AVAILABLE RECORDS:
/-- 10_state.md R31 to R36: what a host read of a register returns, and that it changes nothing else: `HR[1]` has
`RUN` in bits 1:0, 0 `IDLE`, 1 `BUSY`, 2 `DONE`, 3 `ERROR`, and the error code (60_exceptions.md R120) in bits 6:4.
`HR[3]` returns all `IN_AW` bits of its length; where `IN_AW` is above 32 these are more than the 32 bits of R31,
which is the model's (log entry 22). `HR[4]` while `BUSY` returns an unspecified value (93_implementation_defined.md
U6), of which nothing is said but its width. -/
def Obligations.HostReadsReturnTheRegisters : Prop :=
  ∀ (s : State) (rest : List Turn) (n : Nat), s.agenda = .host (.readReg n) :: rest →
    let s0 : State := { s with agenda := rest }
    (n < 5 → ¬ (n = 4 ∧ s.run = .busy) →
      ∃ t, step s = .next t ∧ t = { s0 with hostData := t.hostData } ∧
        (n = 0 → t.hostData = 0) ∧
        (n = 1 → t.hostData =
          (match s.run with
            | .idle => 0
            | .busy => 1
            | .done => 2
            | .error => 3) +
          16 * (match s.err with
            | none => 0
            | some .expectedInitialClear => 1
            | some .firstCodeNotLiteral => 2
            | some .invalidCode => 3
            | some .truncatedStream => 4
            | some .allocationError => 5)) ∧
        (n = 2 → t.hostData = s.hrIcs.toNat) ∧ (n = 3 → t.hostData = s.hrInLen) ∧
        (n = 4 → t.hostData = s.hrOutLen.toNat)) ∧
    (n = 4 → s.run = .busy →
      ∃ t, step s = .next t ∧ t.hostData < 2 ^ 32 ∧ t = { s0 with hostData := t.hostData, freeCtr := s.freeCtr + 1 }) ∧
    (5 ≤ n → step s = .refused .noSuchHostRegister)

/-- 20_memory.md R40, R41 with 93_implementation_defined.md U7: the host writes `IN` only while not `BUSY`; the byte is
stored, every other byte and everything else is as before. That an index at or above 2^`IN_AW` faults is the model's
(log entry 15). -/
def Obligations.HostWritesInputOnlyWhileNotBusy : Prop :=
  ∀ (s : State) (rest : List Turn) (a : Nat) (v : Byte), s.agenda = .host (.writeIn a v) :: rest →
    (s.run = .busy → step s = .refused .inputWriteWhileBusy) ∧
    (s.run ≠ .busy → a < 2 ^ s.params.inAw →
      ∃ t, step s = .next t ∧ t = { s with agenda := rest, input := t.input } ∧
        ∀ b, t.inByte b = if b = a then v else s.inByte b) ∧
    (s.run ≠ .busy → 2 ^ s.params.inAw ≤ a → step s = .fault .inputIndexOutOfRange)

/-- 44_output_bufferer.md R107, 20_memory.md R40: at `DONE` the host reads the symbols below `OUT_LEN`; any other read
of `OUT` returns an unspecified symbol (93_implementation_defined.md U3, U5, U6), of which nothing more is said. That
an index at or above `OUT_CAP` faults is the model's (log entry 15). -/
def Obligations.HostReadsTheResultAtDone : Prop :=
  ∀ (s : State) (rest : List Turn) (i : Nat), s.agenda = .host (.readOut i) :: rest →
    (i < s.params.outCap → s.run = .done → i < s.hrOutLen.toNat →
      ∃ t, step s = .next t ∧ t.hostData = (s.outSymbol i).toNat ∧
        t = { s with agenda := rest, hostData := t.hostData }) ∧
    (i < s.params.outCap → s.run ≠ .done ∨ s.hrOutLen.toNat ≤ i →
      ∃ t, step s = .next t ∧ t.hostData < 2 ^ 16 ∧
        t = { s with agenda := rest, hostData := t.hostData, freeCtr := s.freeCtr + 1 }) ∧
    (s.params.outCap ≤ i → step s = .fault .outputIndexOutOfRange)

TASK TO COMPLETE: Using the entries above, return exactly the lines from the line with "in bits 6:4." to the line with "some .truncatedStream => 4", counting both of those lines.

TASK OUTPUT:
`RUN` in bits 1:0, 0 `IDLE`, 1 `BUSY`, 2 `DONE`, 3 `ERROR`, and the error code (60_exceptions.md R120) in bits 6:4.
`HR[3]` returns all `IN_AW` bits of its length; where `IN_AW` is above 32 these are more than the 32 bits of R31,
which is the model's (log entry 22). `HR[4]` while `BUSY` returns an unspecified value (93_implementation_defined.md
U6), of which nothing is said but its width. -/
def Obligations.HostReadsReturnTheRegisters : Prop :=
  ∀ (s : State) (rest : List Turn) (n : Nat), s.agenda = .host (.readReg n) :: rest →
    let s0 : State := { s with agenda := rest }
    (n < 5 → ¬ (n = 4 ∧ s.run = .busy) →
      ∃ t, step s = .next t ∧ t = { s0 with hostData := t.hostData } ∧
        (n = 0 → t.hostData = 0) ∧
        (n = 1 → t.hostData =
          (match s.run with
            | .idle => 0
            | .busy => 1
            | .done => 2
            | .error => 3) +
          16 * (match s.err with
            | none => 0
            | some .expectedInitialClear => 1
            | some .firstCodeNotLiteral => 2
            | some .invalidCode => 3
            | some .truncatedStream => 4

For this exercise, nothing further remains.